### EXERCISE AIM:
Tally the lines below that hold the string "digt", and report the tally by itself.

********

/-- What a time flit's boundary carries, so that its stamp finds its exchange (R96, R98). -/
inductive FlitTag where
  | sync (seq : BitVec 16)
  | dreq (dseq : BitVec 16)
  | dresp (dseq : BitVec 16)
  | probe (tsid : BitVec 8) (echo : Bool)
  /-- A calibration marker on a folded lane (R112): its transmit edge and its edge at the pad-sense comparator. -/
  | calMark (lane : BitVec 3)
  /-- The same marker at the folded lane's receiver. -/
  | calFold (lane : BitVec 3)
  /-- An edge of an event engine's source, rising or falling. -/
  | edge (rising : Bool)
  deriving DecidableEq, Repr

/-- Whether an edge rises: that of a flit does. -/
def FlitTag.rising : FlitTag → Bool
  | .edge r => r
  | _ => true

/-- A region tap's own time at an edge: the strobe edges since its anchor, and the phase of its delay line (R192). -/
structure TapTime where
  edges : BitVec 32
  phase : BitVec 9
  deriving DecidableEq, Repr

/-- A stamping point: a link's transmit or receive point, or input A or B of an engine (R78, R82, R96). -/
inductive Point where
  | linkTx (l : LinkId)
  | linkRx (l : LinkId)
  | engineA (p : Part) (e : BitVec 2)
  | engineB (p : Part) (e : BitVec 2)
  deriving DecidableEq, Repr

/-- The part a stamping point belongs to. -/
def Point.part : Point → Part
  | .linkTx l => l.part
  | .linkRx l => l.part
  | .engineA p _ => p
  | .engineB p _ => p

/-- A stamping point's place in its part's table. -/
def Point.key : Point → Nat
  | .linkTx l => 2 * l.key
  | .linkRx l => 2 * l.key + 1
  | .engineA _ e => 1024 + 2 * e.toNat
  | .engineB _ e => 1025 + 2 * e.toNat

/-- The lock cluster of a stamping point (R78). -/
def Point.cluster : Point → Nat
  | .linkTx l => match l.part with | .hub => l.port.toNat / 4 | .tsu => 0
  | .linkRx l => match l.part with | .hub => l.port.toNat / 4 | .tsu => 0
  | .engineA .hub _ => 18
  | .engineB .hub _ => 18
  | .engineA .tsu _ => 0
  | .engineB .tsu _ => 0

/-- The register pages of the two parts, by the names of R513 and R514. -/
inductive Page where
  | hubid
  | mod
  | fw
  | intc
  | mgmt
  | timebase
  | vernier
  | emu (i : BitVec 2)
  | servo
  | ref
  | xlat
  | ladle
  | synch
  | steph
  | late
  | progh
  | stock
  | digh
  | audit
  | deth
  | evh
  | flt
  | txn
  | memc (i : BitVec 6)
  | link (i : BitVec 7)
  | phy (i : BitVec 7)
  | root
  | evtrig
  | dfc
  | tap
  | sync
  | step
  | seq
  | spt
  | digt
  | det
  | evq
  | txnt
  deriving DecidableEq, Repr

/-- The ordinal of a page in the map of a part (R513, R514); none where the part has no such page. -/
def Page.ordinal (p : Part) : Page → Option Nat
  | .hubid => if p = .hub then some 0 else none
  | .mod => if p = .hub then some 1 else none
  | .fw => if p = .hub then some 2 else none
  | .intc => match p with | .hub => some 3 | .tsu => some 1
  | .mgmt => if p = .hub then some 4 else none
  | .timebase => match p with | .hub => some 5 | .tsu => some 2
  | .vernier => match p with | .hub => some 6 | .tsu => some 3
  | .emu i => match p with | .hub => some (7 + i.toNat) | .tsu => if i.toNat < 2 then some (5 + i.toNat) else none
  | .servo => match p with | .hub => some 11 | .tsu => some 4
  | .ref => if p = .hub then some 12 else none
  | .xlat => if p = .hub then some 13 else none
  | .ladle => if p = .hub then some 14 else none
  | .synch => if p = .hub then some 15 else none
  | .steph => if p = .hub then some 16 else none
  | .late => if p = .hub then some 17 else none
  | .progh => if p = .hub then some 18 else none
  | .stock => if p = .hub then some 19 else none
  | .digh => if p = .hub then some 20 else none
  | .audit => if p = .hub then some 21 else none
  | .deth => if p = .hub then some 22 else none
  | .evh => if p = .hub then some 23 else none
  | .flt => if p = .hub then some 24 else none
  | .txn => if p = .hub then some 25 else none
  | .memc i => if p = .hub then some (26 + i.toNat) else none
  | .link i => match p with
    | .hub => if i.toNat < 72 then some (90 + i.toNat) else none
    | .tsu => if i.toNat < 2 then some (7 + i.toNat) else none
  | .phy i => match p with
    | .hub => if i.toNat < 72 then some (162 + i.toNat) else none
    | .tsu => if i.toNat < 2 then some (9 + i.toNat) else none
  | .root => if p = .tsu then some 0 else none
  | .evtrig => if p = .tsu then some 11 else none
  | .dfc => if p = .tsu then some 12 else none
  | .tap => if p = .tsu then some 13 else none
  | .sync => if p = .tsu then some 14 else none
  | .step => if p = .tsu then some 15 else none
  | .seq => if p = .tsu then some 16 else none
  | .spt => if p = .tsu then some 17 else none
  | .digt => if p = .tsu then some 18 else none
  | .det => if p = .tsu then some 19 else none
  | .evq => if p = .tsu then some 20 else none
  | .txnt => if p = .tsu then some 21 else none

/-- The BLOCK code of a page (R513, R514). -/
def Page.block : Page → BitVec 16
  | .hubid => 0x0001
  | .mod => 0x0002
  | .fw => 0x0003
  | .intc => 0x0004
  | .mgmt => 0x0005
  | .timebase => 0x0010
  | .vernier => 0x0011
  | .emu _ => 0x0012
  | .servo => 0x0013
  | .ref => 0x0014
  | .xlat => 0x0020
  | .ladle => 0x0021
  | .synch => 0x0022
  | .steph => 0x0023
  | .late => 0x0024
  | .progh => 0x0025
  | .stock => 0x0026
  | .digh => 0x0027
  | .audit => 0x0028
  | .deth => 0x0029
  | .evh => 0x002A
  | .flt => 0x002B
  | .txn => 0x002C
  | .memc _ => 0x0030
  | .link _ => 0x0040
  | .phy _ => 0x0041
  | .root => 0x0101
  | .evtrig => 0x0102
  | .dfc => 0x0103
  | .tap => 0x0104
  | .sync => 0x0105
  | .step => 0x0106
  | .seq => 0x0107
  | .spt => 0x0108
  | .digt => 0x0109
  | .det => 0x010A
  | .evq => 0x010B
  | .txnt => 0x010C

/-- The INSTANCE of a page (R513, R514). -/
def Page.inst : Page → Nat
  | .emu i => i.toNat
  | .memc i => i.toNat
  | .link i => i.toNat
  | .phy i => i.toNat
  | _ => 0

/-- The page at a page number (byte offset / 0x1000) of a part's address space (R513, R514). -/
def Page.atNumber (p : Part) (n : Nat) : Option Page :=
  match p with
  | .hub =>
    match n with
    | 0 => some .hubid
    | 1 => some .mod
    | 2 => some .fw
    | 3 => some .intc
    | 4 => some .mgmt
    | 5 => some .timebase
    | 6 => some .vernier
    | 7 => some (.emu 0)
    | 8 => some (.emu 1)
    | 9 => some (.emu 2)
    | 10 => some (.emu 3)
    | 11 => some .servo
    | 12 => some .ref
    | 13 => some .xlat
    | 14 => some .ladle
    | 15 => some .synch
    | 16 => some .steph
    | 17 => some .late
    | 18 => some .progh
    | 19 => some .stock
    | 20 => some .digh
    | 21 => some .audit
    | 22 => some .deth
    | 23 => some .evh
    | 24 => some .flt
    | 25 => some .txn
    | n =>
      if 0x20 ≤ n ∧ n < 0x60 then some (.memc (BitVec.ofNat 6 (n - 0x20)))
      else if 0x100 ≤ n ∧ n < 0x148 then some (.link (BitVec.ofNat 7 (n - 0x100)))
      else if 0x200 ≤ n ∧ n < 0x248 then some (.phy (BitVec.ofNat 7 (n - 0x200)))
      else none
  | .tsu =>
    match n with
    | 0 => some .root
    | 1 => some .intc
    | 2 => some .timebase
    | 3 => some .vernier
    | 4 => some .servo
    | 5 => some (.emu 0)
    | 6 => some (.emu 1)
    | 7 => some (.link 0)
    | 8 => some (.link 1)
    | 9 => some (.phy 0)
    | 10 => some (.phy 1)
    | 11 => some .evtrig
    | 12 => some .dfc
    | 13 => some .tap
    | 14 => some .sync
    | 15 => some .step
    | 16 => some .seq
    | 17 => some .spt
    | 18 => some .digt
    | 19 => some .det
    | 20 => some .evq
    | 21 => some .txnt
    | _ => none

********

### OUTPUT:
4